+++ Dataset records +++
-- ==== Sys2Proof/Machine/Moves.lean ====
section
/-! DEFINITION. How a running descriptor moves data: local and remote endpoints, finishing (R100 to R103, R108, R112, R229,
R266). -/

namespace Sys2Proof.Machine

/-! Finishing. -/

/-- The descriptor's access to memory, for reads that wait in a queue before they are used (R241). -/
def Desc.acc (d : Desc) (part : Nat) : Acc :=
  { cls := 1, tag := d.tag, part, desc := some (d.q, d.i), served := true }
/-- Whether reads of a descriptor still wait in a memory queue. -/
def State.readsQueued (s : State) (d : Desc) : Bool :=
  s.pool.units.any (fun u => u.2.rq.any (fun e => e.desc == some (d.q, d.i)))
/-- Queues the reads of local ranges for a descriptor (R241). -/
def State.requestKeys (s : State) (d : Desc) (part : Nat) (ks : List (Nat × Nat)) : State :=
  ks.foldl (fun s k => s.requestKey d.runs k.1 k.2 (d.acc part)) s
/-- Queues the reads of an operator or a contribution once; whether all of them have been served. -/
def State.fetched (s : State) (d : Desc) (part : Nat) (ks : List (Nat × Nat)) : Bool × State :=
  let s := if (s.desc? d.q d.i).any (·.asked) then s
    else (s.requestKeys d part ks).modDesc d.q d.i (fun d => { d with asked := true })
  (!s.readsQueued d, s)
/-- A descriptor ends now with a status: its engines are free and its outstanding messages are no longer awaited (R227, R229).
`RESULT` counts what has moved or been acknowledged (R103, R129). -/
def State.endDesc (s : State) (q : Nat) (i : BitVec 32) (st : Status) (partDone : Bool) : State :=
  match s.desc? q i with
  | none => s
  | some d =>
    ((s.freeEngine d).closeOwn (fun o => o.desc == some (q, i))).modDesc q i (fun d => { d with
      phase := .finished
      status := st
      partDone := partDone
      result := if d.typ = 7 then (if d.out.isEmpty then d.result else d.acked1 * 2 ^ 32 + d.acked)
        else if d.typ = 12 then 0 else d.acked
      out := []
      segs := 0 })
/-- The work of a started descriptor that is no transfer has been issued with a status and a result. -/
def State.issued (s : State) (d : Desc) (st : Status) (result : Nat) : State :=
  (s.modDesc d.q d.i (fun d => { d with moved := true, status := worse d.status st, result })).finishIf d.q d.i
/-- Runs `f` on a started descriptor of a type that has not yet issued its work. -/
def State.onStarted (s : State) (q i : Nat) (typ : Nat) (f : Desc → Queue → State → State) : State :=
  match s.desc? q (BitVec.ofNat 32 i), s.queue? q with
  | some d, some u => if d.phase == .started && !d.moved && d.typ == typ && !s.power.tapTest then f d u s else s
  | _, _ => s

/-! Remote endpoints (R103, R229 to R231). -/

/-- A byte count cut into messages: one up to 0xFFF_FFFF bytes, above that messages of at most 0xFFF_F000 bytes, which end at 4 KiB
boundaries (R231): (offset, bytes). -/
def msgCuts (n : Nat) : List (Nat × Nat) :=
  if n ≤ 0xFFFFFFF then (if n = 0 then [] else [(0, n)])
  else (List.range (cdiv n 0xFFFF000)).map (fun k => (k * 0xFFFF000, min 0xFFFF000 (n - k * 0xFFFF000)))
/-- Registers a message of the controller's own: its tag is taken. -/
def State.ownMsg (s : State) (d : Desc) (node op : Nat) : Nat × State :=
  let (t, s) := s.newTag node
  let key : FlowKey := { srcNode := s.node, srcEp := 0, dstNode := node, tc := d.tc }
  let m : OwnMsg := { node, tag := t, opcode := op, key := if s.ordClass d.tc then some key else none, desc := some (d.q, d.i) }
  let s := if s.ordClass d.tc then s.modCtx (tagNum d.tag) (fun c => { c with classes := addSorted c.classes d.tc }) else s
  (t, s.updNet (fun n => { n with own := n.own ++ [m] }))
/-- Adds an outstanding message to a descriptor. -/
def State.addOut (s : State) (d : Desc) (m : OutMsg) : State :=
  s.modDesc d.q d.i (fun d => { d with out := d.out ++ [m] })
/-- Sends the packets of one message; false when one finds no route (R225). -/
def State.sendAll (s : State) (part : Nat) (h : Hdr) (n : Nat) : List (Nat × List Byte × Bool) → Bool × State
  | [] => (true, s)
  | (o, bs, pz) :: r =>
    let h' : Hdr := { h with addr := h.addr + o, poison := pz, last := r.isEmpty, msgLen := n }
    match s.originate part { hdr := h'.sized bs.length, data := bs } with
    | none => (false, s)
    | some s => State.sendAll s part h n r
/-- Pushes bytes to a descriptor's remote endpoint as writes (R103): `cnt` is what each message's bytes count as, by byte
offset and length, `store` the store stream. False when there is no route. -/
def State.pushRemote (s : State) (d : Desc) (part rank addr : Nat) (bs : List (Byte × Bool)) (cnt : Nat → Nat → Nat)
    (store : Nat) : Bool × State :=
  match d.remote.at? rank with
  | none => (false, s)
  | some (node, ep) =>
    (msgCuts bs.length).foldl (fun (x : Bool × State) c =>
      if !x.1 then x
      else
        let (t, s) := x.2.ownMsg d node 0x01
        let h : Hdr := { addr := addr + c.1, incClaim := s.learntInc node, dstNode := node, dstEp := ep, ctxTag := d.tag,
                         tag := t, opcode := 0x01, tc := d.tc }
        let (ok, s) := s.sendAll part h c.2 (cutRun (addr + c.1) ((bs.drop c.1).take c.2))
        (ok, s.addOut d { tag := t, left := 0, addr := addr + c.1, loc := 0, n := cnt c.1 c.2, store })) (true, s)
/-- Asks a descriptor's remote endpoint for bytes (R103); the data will go to place `loc`. -/
def State.pullRemote (s : State) (d : Desc) (part rank addr n loc : Nat) : Bool × State :=
  match d.remote.at? rank with
  | none => (false, s)
  | some (node, ep) =>
    (msgCuts n).foldl (fun (x : Bool × State) c =>
      if !x.1 then x
      else
        let (t, s) := x.2.ownMsg d node 0x02
        let h : Hdr := { addr := addr + c.1, incClaim := s.learntInc node, dstNode := node, dstEp := ep, ctxTag := d.tag,
                         tag := t, opcode := 0x02, tc := d.tc, msgLen := c.2, last := true }
        match s.originate part { hdr := h } with
        | none => (false, s)
        | some s => (true, s.addOut d { tag := t, left := c.2, addr := addr + c.1, loc := loc + c.1, n := c.2 })) (true, s)

/-! Moving (R100, R266). -/

/-- The bytes of a move's source: a local range, zeros (poisoned or not), or a pattern. -/
inductive Source where
  | key (k : Nat)
  | zero (poison : Bool)
  | pattern (bs : List Byte)
  | far (rank addr : Nat)
  deriving DecidableEq, Repr
/-- Where a move's bytes go. -/
inductive Target where
  | key (k : Nat)
  | far (rank addr : Nat)
  deriving DecidableEq, Repr
/-- A pattern repeated over `n` bytes. -/
def patternBytes (p : List Byte) (n : Nat) : List (Byte × Bool) := (List.range n).map (fun i => (p.getD (i % p.length) 0, false))
/-- Makes one move of `n` bytes: route found, status, state. -/
def State.move1 (s : State) (d : Desc) (part n : Nat) (src : Source) (dst : Target) : Bool × Status × State :=
  let put := fun (bs : List (Byte × Bool)) (st : Status) (s : State) =>
    match dst with
    | .key k =>
      let (st', s) := s.writeKey d.runs k bs (d.acc part)
      (true, worse st st', s)
    | .far rk a =>
      let (ok, s) := s.pushRemote d part rk a bs (fun _ m => m) 0
      (ok, st, s)
  match src with
  | .key k =>
    let (bs, st, s) := s.readKey d.runs k n (d.acc part)
    put bs st s
  | .zero pz => put (List.replicate n (0, pz)) (if pz then .poison else .ok) s
  | .pattern p => put (patternBytes p n) .ok s
  | .far rk a =>
    match dst with
    | .key k =>
      let (ok, s) := s.pullRemote d part rk a n k
      (ok, .ok, s)
    | .far _ _ => (true, .ok, s)
/-- A descriptor's move list: source, target, bytes. -/
abbrev Move := Source × Target × Nat
/-- Makes the moves in order, and stops at a missing route. -/
def State.moveAll (s : State) (d : Desc) (part : Nat) (ms : List Move) : Bool × Status × State :=
  ms.foldl (fun (x : Bool × Status × State) m =>
    if !x.1 then x
    else
      let (ok, st, s) := x.2.2.move1 d part m.2.2 m.1 m.2.1
      (ok, worse x.2.1 st, s)) (true, .ok, s)
/-- The local ranges that a move list reads, and those that it writes at once or later. -/
def moveKeys (ms : List Move) : List (Nat × Nat) × List (Nat × Nat) :=
  (ms.filterMap (fun m => match m.1 with
    | .key k => some (k, m.2.2)
    | _ => none),
   ms.filterMap (fun m => match m.2.1 with
    | .key k => some (k, m.2.2)
    | _ => none))
/-- A source from byte `o` on. -/
def Source.shift (x : Source) (o : Nat) : Source :=
  match x with
  | .key k => .key (k + o)
  | .zero p => .zero p
  | .pattern bs => .pattern (bs.rotate (o % bs.length))
  | .far r a => .far r (a + o)
/-- A target from byte `o` on. -/
def Target.shift (x : Target) (o : Nat) : Target :=
  match x with
  | .key k => .key (k + o)
  | .far r a => .far r (a + o)
/-- The moves of the `n` bytes of a move list from byte `lo` on. -/
def sliceMoves : List Move → Nat → Nat → List Move
  | [], _, _ => []
  | (src, dst, m) :: r, lo, n =>
    if n = 0 then []
    else if m ≤ lo then sliceMoves r (lo - m) n
    else (src.shift lo, dst.shift lo, min (m - lo) n) :: sliceMoves r 0 (n - min (m - lo) n)
/-- The bytes of a move list that have moved once it is made: those that neither go to nor come from a remote endpoint. -/
def localBytes (ms : List Move) : Nat :=
  (ms.map (fun m => match m.1, m.2.1 with
    | .far _ _, _ | _, .far _ _ => 0
    | _, _ => m.2.2)).sum
/-- Bytes of a segment (R112). -/
def segBytes : Nat := 262144
/-- The segments of a transfer: one for a charge of at most 256 KiB (R112). -/
def Desc.segTotal (d : Desc) : Nat := max 1 (cdiv d.chargeBytes segBytes)
/-- A segment has moved, with a status; `n` the bytes of the whole transfer. A transfer of one segment is done. -/
def State.landed (s : State) (d : Desc) (x : SegRun) (st : Status) (moved n : Nat) : State :=
  (s.modDesc d.q d.i (fun e =>
    let runs := e.segRuns.map (fun y => if y.seg = x.seg then { y with landed := true } else y)
    { e with segRuns := runs, status := worse e.status st, result := n, acked := e.acked + moved
             moved := e.nextSeg = d.segTotal && runs.all (·.landed) })).finishIf d.q d.i
/-- The moves of a segment: the descriptor's bytes from the segment's first on (R112). -/
def SegRun.cut (x : SegRun) (ms : List Move) : List Move := sliceMoves ms (x.seg * segBytes) segBytes
/-- Puts a segment's reads into the memory queues, once (R241). -/
def State.ask (s : State) (d : Desc) (part : Nat) (x : SegRun) (ks : List (Nat × Nat)) : State :=
  if x.asked then s
  else (s.requestKeys d part ks).modDesc d.q d.i (fun e => { e with
    segRuns := e.segRuns.map (fun y => if y.seg = x.seg then { y with asked := true } else y) })
/-- Performs the moves of the first segment that an engine has and has not moved, once its granules are clear and its reads have
been served, or the descriptor ends without a route (R103, R112, R241). -/
def State.transfer (s : State) (d : Desc) (part : Nat) (ms : List Move) (n : Nat) : State :=
  match d.segRuns.find? (fun x => !x.landed) with
  | none => s
  | some x =>
    let ms := x.cut ms
    let (rd, wr) := moveKeys ms
    let (ok, s) := s.keysReady d.runs rd wr
    if !ok then s
    else
      let s := s.ask d part x rd
      if s.readsQueued d then s
      else
        let (routed, st, s) := s.moveAll d part ms
        if routed then s.landed d x st (localBytes ms) n else s.endDesc d.q d.i .routeNone false
/-- An endpoint as the source of a move at an offset. -/
def Ep.source (e : Ep) (off : Nat) : Source := if e.kind = 2 then .far e.rank (e.addr + off) else .key (e.key + off)
/-- An endpoint as the target of a move at an offset. -/
def Ep.target (e : Ep) (off : Nat) : Target := if e.kind = 2 then .far e.rank (e.addr + off) else .key (e.key + off)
+++
§ Problem to solve
Every line holding the string "served" should be copied here, so please find those lines in the data.

§ Response
  { cls := 1, tag := d.tag, part, desc := some (d.q, d.i), served := true }
/-- Queues the reads of an operator or a contribution once; whether all of them have been served. -/
been served, or the descriptor ends without a route (R103, R112, R241). -/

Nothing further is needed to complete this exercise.